Planning for Success
The case manager establishes a meeting to develop a plan of care and service plan. This meeting includes the case manager, the person to be served, his or her parent or guardian, and the direct support staff. This meeting ensures that everyone involved understands the service planning process and their active role in the process.
Based on the individual’s desires, an Individual Service Plan (ISP) is developed. The plan contains a long range (3yr – 5yr) personal goal as well as a set of annual goals. Plans are then made to remove or overcome any barriers that may interfere with the individual achieving his or her personal goals.
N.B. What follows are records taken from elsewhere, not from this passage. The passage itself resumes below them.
-- ==== Sys2Proof/Machine/Dec.lean ====
section
/-! DEFINITION. The meanings of DEC8, DEC16, DEC32 and DEC64 (spec/44_dec.md): `Execute` of R111 with the operation
R180 gives the family. -/

namespace Sys2Proof.Machine

/-- DEC8 (R181): minus one, `PF AF ZF SF OF` written, `CF` kept; an 8-bit location, a lock only on memory. -/
def execDec8 (lock isreg : Bool) (s : State) : Host.Outcome State Fault Refusal :=
  execute .DEC .w8 lock isreg s

/-- DEC16 (R182): minus one, `PF AF ZF SF OF` written, `CF` kept; a 16-bit location, always the plain path, no lock. -/
def execDec16 (lock isreg : Bool) (s : State) : Host.Outcome State Fault Refusal :=
  execute .DEC .w16 lock isreg s

/-- DEC32 (R183): minus one, `PF AF ZF SF OF` written, `CF` kept; a 32-bit location, a lock only on memory; a register result is zero-extended. -/
def execDec32 (lock isreg : Bool) (s : State) : Host.Outcome State Fault Refusal :=
  execute .DEC .w32 lock isreg s

/-- DEC64 (R184): minus one, `PF AF ZF SF OF` written, `CF` kept; a 64-bit location, a lock only on memory. -/
def execDec64 (lock isreg : Bool) (s : State) : Host.Outcome State Fault Refusal :=
  execute .DEC .w64 lock isreg s

end Sys2Proof.Machine
end

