-- ==== Sys2Proof/Machine/IncDec.lean ====
section
/-! DEFINITION. The meanings of the multiplexed entry, INCDEC8 /0 and INCDEC8 /1 (spec/45_incdec_mux.md): "exactly the
chosen family's byte-width command" (R190). Every other sub-opcode is the decoder's trap (R89). -/

namespace Sys2Proof.Machine

/-- INCDEC8 /0 (R191): `family <- INC`, then as INC8. -/
def execIncdec8Inc (lock isreg : Bool) (s : State) : Host.Outcome State Fault Refusal :=
  execute .INC .w8 lock isreg s

/-- INCDEC8 /1 (R192): `family <- DEC`, then as DEC8. -/
def execIncdec8Dec (lock isreg : Bool) (s : State) : Host.Outcome State Fault Refusal :=
  execute .DEC .w8 lock isreg s

end Sys2Proof.Machine
end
Focusing on Strengths & Desired Outcomes
A process will be followed to identify the services, resources, needs and wants of the individual receiving services so the resulting plan will be based on the person’s strengths, needs, preferences, and desired outcomes.
Our team of case managers initiate and oversee the process of assessment and reassessment of the individual’s needs and desires and the review of plans of care.
Achieving Goals
A data collection system is developed to indicate an individual’s progress as it relates to goals. Our case managers oversee services provided and closely monitor collected data to determine the progress toard achieving identified goals and objectives. Changes may be made to the individual’s plan of care at least once a year to ensure progress towards achieving goals.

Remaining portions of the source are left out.